Top of TASK MATERIAL

/-- A turn sets FAULT only where `pc` is not legal. -/
theorem takeTurn_FAULT {turn : Turn} {s t : State} (hpc : legalPc s.pc = true) (hfault : s.FAULT = false)
    (h : takeTurn turn s = .next t) : t.FAULT = false := by
  cases turn with
  | hostOp opw din => exact (hostTransaction_keeps_FAULT (s := { s with din := din }) h).trans hfault
  | sequencer => exact (sequencerStep_keeps_FAULT hpc h).trans hfault
  | reset =>
    cases h
    rfl
  | writeMsg offset b =>
    cases h
    exact hfault

/-- Settles O51: under the invariant `pc` is legal. -/
theorem invariantFaultIsUnreachable : Obligations.InvariantFaultIsUnreachable := by
  intro s t hinv hfault ht
  rcases step_cases s with ⟨-, hs⟩ | ⟨turn, rest, -, hs⟩
  · exact takeTurn_FAULT (turn := .sequencer) hinv.legal_pc hfault (hs.symm.trans ht)
  · exact takeTurn_FAULT (s := { s with schedule := rest }) hinv.legal_pc hfault (hs.symm.trans ht)

/-! ## STATUS -/

/-- The fields of a word laid out as STATUS is. -/
theorem status_layout : ∀ (cause : BitVec 4) (fault done busy : Bool),
    let w : Word := (cause ++ 0#1 ++ BitVec.ofBool fault ++ BitVec.ofBool done ++ BitVec.ofBool busy).zeroExtend 32
    w.getLsbD 0 = busy ∧ w.getLsbD 1 = done ∧ w.getLsbD 2 = fault ∧ w.getLsbD 3 = false ∧
      w.extractLsb 7 4 = cause ∧ w.extractLsb 31 8 = 0#24 := by
  decide

/-- Settles O52: the layout is that of the parts STATUS is built from, the values are those of R37. -/
theorem statusLayoutAndValues : Obligations.StatusLayoutAndValues := fun s => by
  obtain ⟨h0, h1, h2, h3, h4, h8⟩ := status_layout s.CAUSE s.FAULT s.DONE s.busy
  exact ⟨h0, h1, h2, h3, h4, h8, StateInv.status_values⟩

end Sys2Proof.Machine
end

section
/-! PROOF (O40). The tables K and IV against the roots of the primes (10_state.md R33, R34): the primes by a sieve, and
each entry between the two integers that bound its root. -/

namespace Sys2Proof.Machine

/-- The numbers from 2 to `n` that no smaller number below `d` divides. -/
def sieve (d n : Nat) : List Nat := (List.range (n + 1)).filter fun p => 2 ≤ p ∧ ∀ m < d, 2 ≤ m → m < p → ¬m ∣ p

/-- Divisors up to the square root decide: below `d * d` the sieve leaves the primes. -/
theorem mem_sieve {d n : Nat} (hd : n < d * d) (p : Nat) : p ∈ sieve d n ↔ p.Prime ∧ p ≤ n := by
  rw [sieve, List.mem_filter, List.mem_range, decide_eq_true_iff, Nat.lt_succ_iff, and_comm]
  refine and_congr_left fun hn => ⟨fun ⟨h2, h⟩ => ?_, fun hp => ⟨hp.two_le, fun m _ h2 hlt hdvd => ?_⟩⟩
  · refine Nat.prime_def_le_sqrt.mpr ⟨h2, fun m hm2 hsqrt => h m ?_ hm2 ?_⟩
    · exact Nat.mul_self_lt_mul_self_iff.mp ((Nat.le_sqrt.mp hsqrt).trans_lt (hn.trans_lt hd))
    · exact hsqrt.trans_lt (Nat.sqrt_lt_self h2)
  · exact (Nat.prime_def_lt'.mp hp).2 m h2 hlt hdvd

theorem sieve_sorted (d n : Nat) : (sieve d n).Pairwise (· < ·) := List.pairwise_lt_range.filter _

/-- `x` is the first 32 bits of the fractional part of the `e`-th root of `p`, whose whole part is below 7. -/
def LeadingFraction (e p : Nat) (x : Word) : Prop :=
  ∃ whole < 7, (whole * 2 ^ 32 + x.toNat) ^ e ≤ p * 2 ^ (32 * e) ∧ p * 2 ^ (32 * e) < (whole * 2 ^ 32 + x.toNat + 1) ^ e

/-- A table checked against a list of numbers, entry by entry. -/
theorem leadingFraction_of_zip {e n : Nat} {ps : List Nat} {T : Vector Word n} (hlen : ps.length = n)
    (h : ∀ x ∈ ps.zip T.toList, LeadingFraction e x.1 x.2) (i : Nat) (hi : i < n) :
    ∃ p whole, ps[i]? = some p ∧ (whole * 2 ^ 32 + T[i].toNat) ^ e ≤ p * 2 ^ (32 * e) ∧
      p * 2 ^ (32 * e) < (whole * 2 ^ 32 + T[i].toNat + 1) ^ e := by
  have hzip : i < (ps.zip T.toList).length := by simp [hlen, hi]
  have hentry := h _ (List.getElem_mem hzip)
  rw [List.getElem_zip, Vector.getElem_toList] at hentry
  obtain ⟨whole, -, hlo, hhi⟩ := hentry
  exact ⟨_, whole, List.getElem?_eq_getElem (hlen.symm ▸ hi), hlo, hhi⟩

theorem sieve_311_length : (sieve 18 311).length = 64 := by decide +kernel

theorem K_leadingFractions : ∀ x ∈ (sieve 18 311).zip Config.K.toList, LeadingFraction 3 x.1 x.2 := by
  unfold LeadingFraction
  decide +kernel

theorem sieve_19_length : (sieve 5 19).length = 8 := by decide +kernel
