-- ==== Sys2Proof/Config.lean ====
section
/-! DEFINITION. What is fixed for the block or chosen by the caller at construction: the role, the
configuration registers of rules R8 and R37, and the one value no rule constrains, the clock of the progress
report (rule R34, U22). -/

namespace Sys2Proof

/-- The two operating modes (rule R238), chosen by the caller at construction (rule R37). -/
inductive Role where
  | sender
  | receiver
deriving DecidableEq, Repr

/-- The configuration registers (rules R8, R37): written once, by the caller, at construction.
The default values are the spec's where it has one; `role`, `txMaxRetries`, `payloadMax` and `sizeW` have none
in the spec and carry this model's choice (DESIGN CHOICE, log entry 2). -/
structure Cfg where
  /-- `ROLE`: which state machine runs. No default in the spec. -/
  role : Role := .receiver
  /-- `CUSTOMSIZE`: custom block size, 0 = disabled. -/
  customSize : Nat := 0
  /-- `RX_MAXRETRIES`: the receiver's bound. -/
  rxMaxRetries : Nat := 200
  /-- `TX_MAXRETRIES`: the sender's bound. OPEN in the spec. -/
  txMaxRetries : Nat := 10
  /-- `TX_EOT_RETRIES`: the sender's bound of the end-of-transmission step. -/
  txEotRetries : Nat := 2
  /-- `PAYLOAD_MAX`: capacity of the payload buffer in bytes. OPEN in the spec. -/
  payloadMax : Nat := 1024
  /-- `SIZE_W`: width in bits of the size, offset and written counters. OPEN in the spec. -/
  sizeW : Nat := 64
  /-- `SEQ_RESET_PER_FILE`. -/
  seqResetPerFile : Bool := true
  /-- `RX_RESEND_CRQ_ON_RETRY`. -/
  rxResendCrq : Bool := false
  /-- `TX_HEADER_REHANDSHAKE`. -/
  txRehandshake : Bool := false
deriving DecidableEq, Repr

/-- The legal values of rule R8. A configuration outside them is refused at construction (U7; rules R132,
R263). -/
def Cfg.legal (c : Cfg) : Bool :=
  decide (1024 ≤ c.payloadMax ∧ c.customSize ≤ c.payloadMax ∧ 1 ≤ c.rxMaxRetries ∧ 1 ≤ c.txMaxRetries ∧
    1 ≤ c.txEotRetries ∧ 1 ≤ c.sizeW)

/-- FREE VALUE (rules R34, R239; U22; D36; log entry 7): what the clock of the engine of a role gives at its k-th `Progress`
call. It has no body, so no proof can use a value of it, no order and no unit. The two engines of a line have clocks of their
own (rule R57 (d)); that two engines of one role with the same count get the same value is this model's choice (DESIGN CHOICE,
log entry 7). -/
opaque Config.freeElapsed : Role → Nat → Nat

end Sys2Proof
end

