-- ==== Sys2Proof/Syntax.lean ====
section
/-! DEFINITION. The wire symbols and operations of the block (rule R98): one constructor of `Instr` for each
row of the operation table. The eight wire symbols are units of the line (a data frame with its fields, or a
control symbol, rule R80); the other rows are the block's internal operations. -/

namespace Sys2Proof

/-- The three data markers (rules R81, R130). Their byte values are in `Decode.lean`. -/
inductive Marker where
  | soh
  | stx
  | cus
deriving DecidableEq, Repr

/-- A file of the sender's list as the file interface shows it (rules R13, R42): the base name and the size that
`FileInfo` reports, and the bytes `FileRead` reads. The two can disagree: the file may change while it is sent
(U19). -/
structure SrcFile where
  name : List Byte
  size : Nat
  data : List Byte
deriving DecidableEq, Repr

/-- The operations of the block. -/
inductive Instr where
  -- wire symbols: data frames, with the fields of rule R83 in wire order
  /-- `SOH`: a frame with a 128-byte payload. -/
  | soh (s0 s1 : Byte) (payload : List Byte) (crc : Half)
  /-- `STX`: a frame with a 1024-byte payload. -/
  | stx (s0 s1 : Byte) (payload : List Byte) (crc : Half)
  /-- `CUS`: a frame with a `CUSTOMSIZE`-byte payload. -/
  | cus (s0 s1 : Byte) (payload : List Byte) (crc : Half)
  -- wire symbols: control symbols (rule R82)
  /-- `EOT`: end of the current file's transmission. -/
  | eot
  /-- `ACK`: acknowledge. -/
  | ack
  /-- `NAK`: negative acknowledge. -/
  | nak
  /-- `CAN`: cancel, two in succession abort. -/
  | can
  /-- `CRQ`: request 16-bit-CRC mode. -/
  | crq
  -- Channel primitives (rule R12)
  /-- `CH.READ`: `ChRead(n)`. -/
  | chRead (n : Nat)
  /-- `CH.WRITE`: `ChWrite(s)`. -/
  | chWrite (bs : List Byte)
  /-- `CH.CLEAR`: `ChClear()`. -/
  | chClear
  -- checksum engine
  /-- `CRC.INIT`. -/
  | crcInit
  /-- `CRC.BYTE(b)`. -/
  | crcByte (b : Byte)
  /-- `CRC16(s)`. -/
  | crc16 (bs : List Byte)
  -- framer
  /-- `PAD(chunk, n)`. -/
  | pad (chunk : List Byte) (n : Nat)
  /-- `HDR.BUILD(name, size)`. -/
  | hdrBuild (name : List Byte) (size : Nat)
  /-- `HDR.PARSE(p)`. -/
  | hdrParse (p : List Byte)
  /-- `ENCODE(m, s, p)`. -/
  | encode (m : Marker) (sq : Byte) (p : List Byte)
  /-- `DECODE(e0, e1)`. -/
  | decode (e0 e1 : Byte)
  /-- `READRESP()`. -/
  | readResp
  -- sender
  /-- `TX.START`, with the caller's file list and configuration. -/
  | txStart (files : List SrcFile) (cfg : Cfg)
  /-- `TX.HANDSHAKE`. -/
  | txHandshake
  /-- `TX.HEADER`. -/
  | txHeader
  /-- `TX.DATA`. -/
  | txData
  /-- `TX.EOT`. -/
  | txEot
  /-- `TX.TERM`. -/
  | txTerm
  -- receiver
  /-- `RX.START`, with the caller's configuration. -/
  | rxStart (cfg : Cfg)
  /-- `RX.HANDSHAKE`. -/
  | rxHandshake
  /-- `RX.HEADER`. -/
  | rxHeader
  /-- `RX.DATA`. -/
  | rxData
  /-- `RX.EOT`. -/
  | rxEot
deriving DecidableEq, Repr

end Sys2Proof
end

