-- ==== Sys2Proof/Machine/Ops.lean ====
section
/-! DEFINITION. The named operations over the state, each written once: the payload buffer, the Channel primitives, the
file primitives, the sequence pair, the progress report, the retry path and the abort path. -/

namespace Sys2Proof.Machine

/-! ### The payload buffer (rules R11, R40) -/

/-- `Buf[a]`. An unlisted byte reads as 0x00 (log entry 4). -/
def Memory.read (m : Memory) (a : Nat) : Byte :=
  match m with
  | [] => 0x00#8
  | c :: r => if c.1 = a then c.2 else if a < c.1 then 0x00#8 else Memory.read r a

/-- `Buf[a : a + k]`, in order. -/
def Memory.readBlock (m : Memory) (a : Nat) (k : Nat) : List Byte :=
  match k with
  | 0 => []
  | k + 1 =>
    let r := m.dropWhile (fun c => decide (c.1 < a))
    Memory.read r a :: Memory.readBlock r (a + 1) k

/-- The cells of a byte string that starts at an address, less its 0x00 bytes. -/
def cellsFrom (a : Nat) (bs : List Byte) : Memory :=
  match bs with
  | [] => []
  | b :: r => if b = 0x00#8 then cellsFrom (a + 1) r else (a, b) :: cellsFrom (a + 1) r

/-- `Buf[a : a + len(bs)] <- bs`. -/
def Memory.writeBlock (m : Memory) (a : Nat) (bs : List Byte) : Memory :=
  m.filter (fun c => decide (c.1 < a)) ++ cellsFrom a bs ++ m.filter (fun c => decide (a + bs.length ≤ c.1))

/-- `Buf[a] <- b`. -/
def Memory.write (m : Memory) (a : Nat) (b : Byte) : Memory := m.writeBlock a [b]

/-- The canonical form: addresses strictly rising, no cell equal to what an unlisted address reads as. -/
abbrev Memory.wf (m : Memory) : Prop :=
  m.Pairwise (fun c d => c.1 < d.1) ∧ ∀ c ∈ m, c.2 ≠ 0x00#8

/-- `Buf[0:k]` of a state. -/
def State.payload (s : State) (k : Nat) : List Byte := s.buf.readBlock 0 k

/-- `Buf[0:len(bs)] <- bs`. -/
def State.setPayload (bs : List Byte) (s : State) : State := { s with buf := s.buf.writeBlock 0 bs }

/-! ### Single registers -/

/-- `marker <- b`. -/
def State.setMarker (b : Byte) (s : State) : State := { s with marker := b }

/-- `n <- k`. -/
def State.setN (k : Nat) (s : State) : State := { s with n := k }

/-- `rx_s0 <- b`. -/
def State.setRxS0 (b : Byte) (s : State) : State := { s with rxS0 := b }

/-- `rx_s1 <- b`. -/
def State.setRxS1 (b : Byte) (s : State) : State := { s with rxS1 := b }

/-- `rx_crc <- c`. -/
def State.setRxCrc (c : Half) (s : State) : State := { s with rxCrc := c }

/-- `resp <- b`. -/
def State.setResp (b : Byte) (s : State) : State := { s with resp := b }

/-- The sender's place within its attempt. -/
def State.setPos (p : Pos) (s : State) : State := { s with pos := p }

/-! ### The Channel (20_memory.md) -/

/-- What an ideal line does before a call: nothing arrives, all output leaves, no timeout comes early (rule R57). -/
def LineStep.ideal (c : Channel) : LineStep :=
  { arrive := [], flush := c.outBuf.length, cut := none, tearDown := false }

/-- What the environment does before the next call: the next entry of the script; at its end the first of the entries that repeat
for ever (rule R277); the ideal line where there are none (log entry 5). -/
def Channel.upcoming (c : Channel) : LineStep :=
  match c.script with
  | [] => c.again.headD (LineStep.ideal c)
  | e :: _ => e

/-- What is left of the script after one call; a script at its end begins again with the entries that repeat. -/
def Channel.rest (c : Channel) : List LineStep :=
  match c.script with
  | [] => c.again.tail
  | _ :: r => r

/-- The Channel when the next call begins: the environment has moved (rules R57, R58). Nothing moves on a torn
Channel: no input arrives, and output that was still unflushed stays where it is. Rule R58 does not say what becomes of that
output (DESIGN CHOICE, log entry 27). -/
def Channel.move (c : Channel) : Channel :=
  if c.torn = true ∨ c.upcoming.tearDown = true then
    { c with torn := true, script := c.rest }
  else
    { c with inBuf := c.inBuf ++ c.upcoming.arrive,
             wire := c.wire ++ c.outBuf.take c.upcoming.flush,
             outBuf := c.outBuf.drop c.upcoming.flush,
             script := c.rest }

/-- How many bytes `ChRead(n)` returns at most: a timeout may cut it short at any time (rule R57), where the transport has one. -/
def Channel.readLimit (c : Channel) (n : Nat) : Nat :=
  match c.timeout, c.upcoming.cut with
  | .finite, some k => min k n
  | _, _ => n

/-- The bytes `ChRead(n)` returns (rules R51, R58). -/
def Channel.readBytes (n : Nat) (c : Channel) : List Byte :=
  if c.move.torn then [] else c.move.inBuf.take (c.readLimit n)

/-- The read timeout after `ChRead(n)`: without one, a read for which too few bytes come is blocked for ever (U18). -/
def Channel.waited (n : Nat) (c : Channel) : ReadTimeout :=
  if c.timeout = .infinite ∧ (c.readBytes n).length < n then .hung else c.timeout

/-- The Channel after `ChRead(n)`: what was returned is consumed. On a torn Channel a read returns at once (rule R58). -/
def Channel.afterRead (n : Nat) (c : Channel) : Channel :=
  if c.move.torn then c.move
  else { c.move with inBuf := c.move.inBuf.drop (c.readLimit n), timeout := c.waited n }

/-- The Channel after `ChWrite(s)` (rules R53, R58). -/
def Channel.afterWrite (bs : List Byte) (c : Channel) : Channel :=
  if c.move.torn then c.move else { c.move with outBuf := c.move.outBuf ++ bs }

/-- The Channel after `ChClear()` (rules R54, R58). -/
def Channel.afterClear (c : Channel) : Channel :=
  if c.move.torn then c.move else { c.move with inBuf := [], outBuf := [] }

/-- Bytes that arrive at an engine that is not reading: they join the unread input (rules R44, R58). -/
def Channel.arrive (bs : List Byte) (c : Channel) : Channel :=
  if c.torn then c else { c with inBuf := c.inBuf ++ bs }

/-- Bytes still unread in front of the unread input. -/
def Channel.unread (bs : List Byte) (c : Channel) : Channel := { c with inBuf := bs ++ c.inBuf }

/-- An observable event (rule R18). -/
def State.log (e : Event) (s : State) : State := { s with trace := e :: s.trace }

/-- `ChRead(n)`; the bytes are in `rd` (rules R12, R51). -/
def State.chRead (n : Nat) (s : State) : State :=
  { s with rd := s.chan.readBytes n, chan := s.chan.afterRead n,
           trace := .read n (s.chan.readBytes n) :: s.trace }

/-- `ChWrite(s)` (rules R12, R53). -/
def State.chWrite (bs : List Byte) (s : State) : State :=
  { s with chan := s.chan.afterWrite bs, trace := .write bs :: s.trace }

/-- `ChClear()` (rules R12, R54). -/
def State.chClear (s : State) : State :=
  { s with chan := s.chan.afterClear, trace := .clear :: s.trace }

/-- `ACKC`: an acknowledgement and the checksum-mode byte, two calls of one byte (rules R56, R97). -/
def State.ackCrq (s : State) : State := (s.chWrite [ACK]).chWrite [CRQ]

/-! ### The file interface (rule R13) -/

/-- The next file primitive returns `IoError` whatever the file is (U25). -/
def FileStore.ioError (f : FileStore) : Bool := f.ioErrors.headD false

/-- The file store after one more call. -/
def FileStore.called (f : FileStore) : FileStore := { f with ioErrors := f.ioErrors.tail }

/-- What `FileInfo(i)` returns; `none` is `IoError`. -/
def State.fileInfoAnswer (i : Nat) (s : State) : Option (List Byte × Nat) :=
  if s.store.ioError then none
  else
    match s.files[i]? with
    | none => none
    | some f => some (f.name, f.size)

/-- `FileInfo(i)`. -/
def State.fileInfo (i : Nat) (s : State) : State :=
  { s with store := s.store.called, trace := .fileInfo i (s.fileInfoAnswer i) :: s.trace }

/-- What `FileRead(i, offset, n)` returns: exactly `n` bytes or `IoError` (rule R13, U19). -/
def State.fileReadAnswer (i offset n : Nat) (s : State) : Option (List Byte) :=
  if s.store.ioError then none
  else
    match s.files[i]? with
    | none => none
    | some f => if offset + n ≤ f.data.length then some ((f.data.drop offset).take n) else none

/-- `FileRead(i, offset, n)`. -/
def State.fileRead (i offset n : Nat) (s : State) : State :=
  { s with store := s.store.called, trace := .fileRead i offset n (s.fileReadAnswer i offset n) :: s.trace }

/-- `FileOpen(name, size)` succeeds. -/
def State.fileOpenOk (s : State) : Bool := !s.store.ioError

/-- `FileOpen(name, size)`: a new, empty, open file (rule R42). -/
def State.fileOpen (name : List Byte) (size : Nat) (s : State) : State :=
  { s with
    store :=
      if s.fileOpenOk then
        { s.store.called with
          stored := { name := name, declared := size, data := [], closed := false } :: s.store.stored }
      else s.store.called,
    trace := .fileOpen name size s.fileOpenOk :: s.trace }

/-- The file opened last is open. -/
def FileStore.hasOpen (f : FileStore) : Bool :=
  match f.stored with
  | [] => false
  | x :: _ => !x.closed

/-- `FileWrite` and `FileClose` succeed: the interface gives no error and a file is open. -/
def State.fileUseOk (s : State) : Bool := !s.store.ioError && s.store.hasOpen

/-- The stored files with the file opened last changed. -/
def FileStore.updateLast (g : StoredFile → StoredFile) (f : FileStore) : FileStore :=
  match f.stored with
  | [] => f
  | x :: r => { f with stored := g x :: r }

/-- `FileWrite(bytes)`: appends to the file opened last (rules R13, R59). -/
def State.fileWrite (bs : List Byte) (s : State) : State :=
  { s with
    store :=
      if s.fileUseOk then s.store.called.updateLast (fun x => { x with data := x.data ++ bs })
      else s.store.called,
    trace := .fileWrite bs s.fileUseOk :: s.trace }

/-- `FileClose()`. -/
def State.fileClose (s : State) : State :=
  { s with
    store :=
      if s.fileUseOk then s.store.called.updateLast (fun x => { x with closed := true })
      else s.store.called,
    trace := .fileClose s.fileUseOk :: s.trace }

/-! ### The sequence pair (rules R24, R25) -/

/-- `SeqAdvance`. -/
def State.seqAdvance (s : State) : State := { s with seq0 := s.seq0 + 1#8, seq1 := s.seq1 - 1#8 }

/-- `seq0 <- 0x00; seq1 <- 0xFF` when `SEQ_RESET_PER_FILE` is true. -/
def State.seqReset (s : State) : State :=
  { s with seq0 := if s.cfg.seqResetPerFile then 0x00#8 else s.seq0,
           seq1 := if s.cfg.seqResetPerFile then 0xFF#8 else s.seq1 }

/-! ### Progress and exit (rules R232, R244) -/

/-- `Progress(done, total, elapsed)`: `elapsed` is a free value (rules R18, R34), drawn from the clock of the engine's role. That the
same role and count give the same value is this model's choice (DESIGN CHOICE, log entry 7). -/
def State.progress (done total : Nat) (s : State) : State :=
  { s with elapsed := Config.freeElapsed s.cfg.role s.draws, draws := s.draws + 1,
           trace := .progress done total (Config.freeElapsed s.cfg.role s.draws) :: s.trace }

/-- The attempt is over: no flag survives it (rule R36). -/
def State.endAttempt (s : State) : State := { s with outcome := none, hdr := none, pos := .none }

/-- The session ends in `Done` (rules R170, R194, R232). -/
def State.finish (s : State) : State :=
  { s.endAttempt with
    retry := 0, exitClass := .success, trace := .exit .success :: s.trace,
    txState := if s.cfg.role = .sender then .done else s.txState,
    rxState := if s.cfg.role = .receiver then .done else s.rxState }

/-! ### The abort path and the retry path (rules R227, R228, R231) -/

/-- `abort(class, cause)` (rule R231): no primitive is called. -/
def State.abort (c : ExitClass) (e : Cause) (s : State) : State :=
  { s.endAttempt with
    exitClass := c, lastErr := e, trace := .exit (.failure c e) :: s.trace,
    txState := if s.cfg.role = .sender then .aborted else s.txState,
    rxState := if s.cfg.role = .receiver then .aborted else s.rxState }

/-- The bound `b` of the current step (rule R227). -/
def State.bound (s : State) : Nat :=
  match s.cfg.role with
  | .sender => if s.txState = .awaitingEot then s.cfg.txEotRetries else s.cfg.txMaxRetries
  | .receiver => s.cfg.rxMaxRetries

/-- The abort class `K` of the current step (rules R176, R222, R228). -/
def State.abortClass (s : State) : ExitClass :=
  if s.cfg.role = .sender ∧ s.txState = .handshaking ∧ s.rehandshake = false then .handshakeFailed
  else .protocolAbort

/-- `state <- Handshaking` for a re-handshake (rule R176). -/
def State.backToHandshake (s : State) : State := { s with txState := .handshaking, rehandshake := true }

/-- What follows the `ChClear()` of the retry path: the receiver's optional `CRQ` (rule R205), the sender's optional
re-handshake (rule R176), and otherwise nothing. -/
def State.prepareRetry (s : State) : State :=
  match s.cfg.role with
  | .receiver =>
    if s.rxState = .awaitingHeader ∧ s.cfg.rxResendCrq = true then s.chWrite [CRQ] else s
  | .sender =>
    if s.txState = .sendingHeader ∧ s.cfg.txRehandshake = true then s.backToHandshake else s

/-- `last_err <- cause; retry <- retry + 1`, at the end of a failed attempt. -/
def State.countFailure (e : Cause) (s : State) : State := { s.endAttempt with lastErr := e, retry := s.retry + 1 }

/-- `fail(cause)`: the retry path (rule R228). -/
def State.fail (e : Cause) (s : State) : State :=
  if s.bound ≤ s.retry + 1 then (s.countFailure e).abort s.abortClass e else (s.countFailure e).chClear.prepareRetry

/-- `CancelTest()` (rule R94): a 0x18 has been read in marker or response position. -/
def State.cancelTest (s : State) : State :=
  if (s.chRead 1).rd = [CAN] then (s.chRead 1).abort .protocolAbort .cancelled else (s.chRead 1).fail .unrecognized

/-! ### Guards -/

/-- The session has ended in `Done` or `Aborted` (rules R171, R200). -/
def State.ended (s : State) : Bool :=
  match s.cfg.role with
  | .sender => decide (s.txState = .done ∨ s.txState = .aborted)
  | .receiver => decide (s.rxState = .done ∨ s.rxState = .aborted)

/-- An operation ends in its next state unless one of its reads is blocked for ever (U18). -/
def settle (k : Step State) : Step State :=
  match k with
  | .next t => if t.chan.timeout = .hung then .fault .readBlocked else .next t
  | .fault f => .fault f
  | .refused e => .refused e

/-- An operation on the line of a session that is running or not yet started (U17). -/
def whileOpen (s : State) (k : Step State) : Step State :=
  if s.ended then .refused .sessionEnded else settle k

/-- An operation of the sender's state `q` (U7, U17; 42_sender.md). At a sender that still waits for a response, where no rule calls it (R68,
R270) and `step` does not, it is a whole new attempt (DESIGN CHOICE, log entry 29). -/
def inTx (q : TxState) (s : State) (k : Step State) : Step State :=
  if s.ended then .refused .sessionEnded
  else if ¬ s.cfg.legal then .refused .badConfig
  else if s.cfg.role = .sender ∧ s.txState = q then settle k
  else .refused .notInState

/-- An operation of the receiver's state `q` (U7, U17; 43_receiver.md). -/
def inRx (q : RxState) (s : State) (k : Step State) : Step State :=
  if s.ended then .refused .sessionEnded
  else if ¬ s.cfg.legal then .refused .badConfig
  else if s.cfg.role = .receiver ∧ s.rxState = q then settle k
  else .refused .notInState

end Sys2Proof.Machine
end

Bottom of TASK MATERIAL

## WHAT IS NEEDED
Search the records above for "operations" and copy every line that has it.

## ANSWER SECTION
/-! DEFINITION. The wire symbols and operations of the block (rule R98): one constructor of `Instr` for each
control symbol, rule R80); the other rows are the block's internal operations. -/
/-- The operations of the block. -/
/-! DEFINITION. The named operations over the state, each written once: the payload buffer, the Channel primitives, the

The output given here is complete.